ACTION ITEM
In the records below, find each line that holds "more" and return it.

(Collection entries)
/-- R158, R159: an operation that outlasts its timer counts as a failure and is waited out; busy past the bound makes the
journal FAILED and sets ENGINE, and so does the second clear latch of an erase. A docket that has finished with no entry of it
left to commit is durable then: its answer will carry no NOT_DURABLE (R149). A commit that waits behind a compaction's
erase suspends it and is served. With no operation past its timer, or nothing to suspend an erase for, the commands change
nothing (the model's choice, log 1).
R174: after a power-fail warning the erase is suspended although no commit waits, and the last TIME_MARK is staged and begun,
at every free count, also where R163 holds staging for compaction (the model's choice, log 81); a suspend that fails then counts as a failure too. -/
def Obligations.FlashFailuresAndSuspend : Prop :=
  ∀ s : State, s.part.tbu.mainPower = true →
    let p := s.part
    let j := p.jnc
    let failed (n : Nat) (q : Part) : Prop := q.exi.cause.getLsbD 2 = true ∧ p.handAfterFailure q ∧ q = { p with
      jnc := { j with journal := .failed, failures := n, queue := [], waiting := [], compaction := .idle, port := .reset }
      exi := { p.exi with inHand := q.exi.inHand, headerMark := true, cause := q.exi.cause, messages := q.exi.messages } }
    (∀ n, j.port.job = some (.erase (.compaction n)) → j.port.timedOut = false → j.queue = [] → j.sectorOpen = true →
      j.headPos < 64 → j.journal ≠ .failed → j.format = none → j.engine = .running →
      j.closing = some { recover := false, marked := false } →
      exec .eraseSuspend s = .next (s.withPart { p with jnc := { j with
        queue := [{ payload := .timeMark none, time := p.now, owner := .internal }], sinceMark := 0
        closing := some { recover := false, marked := true }
        port := {
          job := some (.program .entryBody), since := p.now, elapsed := 0, timedOut := false
          suspended := some (.compaction n), suspendedMs := j.port.elapsed } } }) ∧
      (j.failures = 0 → exec (.flashTimeout .suspend) s = .next (s.withPart { p with
        jnc := { j with failures := 1, port := { j.port with timedOut := true, elapsed := 0 } } }))) ∧
    (j.closing = none → j.format = none →
    (∀ e, j.port.job = some (.erase e) → j.port.timedOut = false → 1 ≤ j.failures →
      ∃ q, exec (.eraseComplete .latchClear) s = .next (s.withPart q) ∧ failed 2 q) ∧
    (∀ op, j.port.timedOut = false →
      (∃ x, j.port.job = some (.program x) ∧ op = .program) ∨ (∃ x, j.port.job = some (.erase x) ∧ op = .erase) ∨
        (∃ n, j.port.job = some (.erase (.compaction n)) ∧ op = .suspend ∧ j.queue ≠ []) →
      (j.failures = 0 → exec (.flashTimeout op) s = .next (s.withPart { p with
        jnc := { j with failures := 1, port := { j.port with timedOut := true, elapsed := 0 } } })) ∧
      (1 ≤ j.failures → ∃ q, exec (.flashTimeout op) s = .next (s.withPart q) ∧ failed 2 q)) ∧
    (j.port.timedOut = true → j.port.job ≠ none →
      ∃ q, exec .busyOutlastsBound s = .next (s.withPart q) ∧ failed j.failures q) ∧
    (j.port.timedOut = false → exec .busyOutlastsBound s = .next s) ∧
    (∀ n, j.port.job = some (.erase (.compaction n)) → j.port.timedOut = false → j.queue ≠ [] → j.sectorOpen = true →
      j.headPos < 64 → j.journal ≠ .failed →
      exec .eraseSuspend s = .next (s.withPart { p with jnc := { j with port := {
        job := some (.program .entryBody), since := p.now, elapsed := 0, timedOut := false
        suspended := some (.compaction n), suspendedMs := j.port.elapsed } } })) ∧
    (j.queue = [] → exec .eraseSuspend s = .next s))

/-- R167, R158: compaction. Below 16 free sectors, with the port holding no operation and no suspended erase, a container
that alone has its newest entry in the tail sector is imaged afresh, and with none there the imaging is done; while the port
holds one, nothing is read and the command has no effect (the model's choice, log 1), as with 16 free sectors or more. A
DROP_MARK still to be staged is dropped once its resync has ended (the model's choice, log 78). Once the images
have committed a TIME_MARK naming the tail is staged; once it has committed the tail is erased; and the erase that ends
makes the sector free and moves the tail on. An erase that fails is begun again, but after the commits that wait behind it:
the port serves these first, and the tail is again to be erased (the model's reading, log 14). -/
def Obligations.CompactionFreesTheTailSector : Prop :=
  ∀ s : State, s.part.tbu.mainPower = true →
    let p := s.part
    let j := p.jnc
    j.closing = none → j.format = none → j.journal = .ok → j.engine = .running →
    (j.compaction = .idle → 16 ≤ j.freeCount → exec .compactionImages s = .next s) ∧
    (j.compaction = .idle → j.port.job ≠ none ∨ j.port.suspended ≠ none → exec .compactionImages s = .next s) ∧
    (∀ t, j.compaction = .imaging [] (some t) → ∃ q, exec .compactionImages s = .next (s.withPart q) ∧
      q = { p with jnc := q.jnc } ∧ q.jnc.compaction = .imaging [] none ∧ q.jnc.queue = j.queue) ∧
    (j.compaction = .idle → j.freeCount < 16 → j.port.job = none → j.port.suspended = none → j.queue.length < 32 →
      (∀ r ∈ j.newest, r.2 ≠ j.tail) →
      ∃ q, exec .compactionImages s = .next (s.withPart q) ∧ q = { p with jnc := q.jnc } ∧
        q.jnc.compaction = .imaging [] none ∧ q.jnc.queue = j.queue) ∧
    (∀ n c, j.compaction = .idle → j.freeCount < 16 → j.port.job = none → j.port.suspended = none →
      j.queue.length < 32 → p.slot n = some c →
      (j.newest.filter fun r => r.2 == j.tail) = [(.slot n, j.tail)] →
      ∃ q, exec .compactionImages s = .next (s.withPart q) ∧ q = { p with jnc := q.jnc } ∧
        q.jnc.compaction = .imaging [] none ∧ q.jnc.queue = j.queue ++
          [{ payload := .containerImage (imageOf n c), time := p.now, owner := .compaction }]) ∧
    (j.compaction = .imaging [] none → (∀ e ∈ j.queue, e.owner ≠ .compaction) → j.queue.length < 32 →
      ∃ q, exec .compactionTimeMark s = .next (s.withPart q) ∧ q = { p with jnc := q.jnc } ∧
        q.jnc.compaction = .marked ∧ q.jnc.sinceMark = 0 ∧ q.jnc.queue = j.queue ++
          [{ payload := .timeMark (some j.tail), time := p.now, owner := .compaction }]) ∧
    (j.compaction = .marked → (∀ e ∈ j.queue, e.owner ≠ .compaction) → j.port.job = none → j.port.suspended = none →
      exec .compactionErase s = .next (s.withPart { p with jnc := { j with
        compaction := .erasing
        port := { j.port with job := some (.erase (.compaction j.tail)), since := p.now, elapsed := 0
                              timedOut := false } } })) ∧
    (∀ n, j.port.job = some (.erase (.compaction n)) → j.port.timedOut = false →
      (j.queue = [] → j.port.suspended = none → j.headPos < 64 →
        (j.sectorOpen = false → j.sectorCounted = true) → exec (.eraseComplete .done) s = .next (s.withPart { p with
        flash := { p.flash with cells := p.flash.cells.clear (n * 4096) 4096 }
        exi := { p.exi with headerMark := true }
        jnc := { j with
          failures := 0, notErased := j.notErased.filter (· != n), tail := if n = 1023 then 1 else n + 1
          freeCount := j.freeCount + 1, compaction := .idle
          port := { j.port with job := none, elapsed := 0, timedOut := false } } })) ∧
      (j.failures = 0 → j.queue = [] → j.headPos < 64 → (j.sectorOpen = false → j.sectorCounted = true) →
        exec (.eraseComplete .latchClear) s = .next (s.withPart { p with jnc := { j with
          failures := 1
          port := { j.port with job := some (.erase (.compaction n)), since := p.now, elapsed := 0
                                timedOut := false } } })) ∧
      (j.failures = 0 → j.queue ≠ [] → j.headPos < 64 → j.sectorOpen = true →
        exec (.eraseComplete .latchClear) s = .next (s.withPart { p with jnc := { j with
          failures := 1, compaction := .marked
          port := { j.port with job := some (.program .entryBody), since := p.now, elapsed := 0
                                timedOut := false } } }))) ∧
    (∀ n, j.port.job = some (.erase (.compaction n)) → j.port.timedOut = true → j.queue ≠ [] →
      j.headPos < 64 → j.sectorOpen = true → exec (.eraseComplete .done) s = .next (s.withPart { p with
        flash := { p.flash with cells := p.flash.cells.clear (n * 4096) 4096 }
        jnc := { j with
          compaction := .marked
          port := { j.port with job := some (.program .entryBody), since := p.now, elapsed := 0
                                timedOut := false } } }))

/-! ## The exposure account -/

/-- R10, R123: settling is additive: a record settled to T1 and then, with nothing changed between, to T2 is the record
settled to T2 at once. A time before the settle time changes nothing, and no settle leaves more than the limit that was
not above it. -/
def Obligations.SettlingIsAdditive : Prop :=
  ∀ (k : ClassDef) (c : Container) (T1 T2 : Nat), c.settled ≤ T1 → T1 ≤ T2 →
    (settleRecord k T2 (settleRecord k T1 c).1).1 = (settleRecord k T2 c).1 ∧
    ((settleRecord k T2 c).2 = true ↔ (settleRecord k T1 c).2 = true ∨ (settleRecord k T2 (settleRecord k T1 c).1).2 = true) ∧
    (settleRecord k T2 c).1.settled = T2 ∧
    (c.exposure ≤ k.limit → (settleRecord k T2 c).1.exposure ≤ k.limit) ∧
    (∀ T, T < c.settled → settleRecord k T c = (c, false))

/-- R13, R133, R134: the dues of an OPEN container in ACCRUE are the first seconds at which a settle finds it within its
warn margin and at its limit: a settle to a second before the due does not, and a settle to the due does. -/
def Obligations.DuesAreFirstCrossings : Prop :=
  ∀ (k : ClassDef) (c : Container) (m T d : Nat), c.custody = .opened → c.mode = .accrue m → 0 < m →
    c.exposure < k.limit → d < Config.lastSecond → c.settled ≤ T →
    ((withDues k c).expireDue = some d →
      ((settleRecord k T c).1.custody = .expired ↔ d ≤ T)) ∧
    (c.warned = false → (withDues k c).warnDue = some d → T < d ∨ k.limit ≤ (settleRecord k T c).1.exposure ∨
      (warnRecord k (settleRecord k T c).1).1.warned = true) ∧
    (c.warned = false → (withDues k c).warnDue = some d → T < d →
      (warnRecord k (settleRecord k T c).1).1.warned = false)
end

RESPONSE AREA
holds one, nothing is read and the command has no effect (the model's choice, log 1), as with 16 free sectors or more. A
settled to T2 at once. A time before the settle time changes nothing, and no settle leaves more than the limit that was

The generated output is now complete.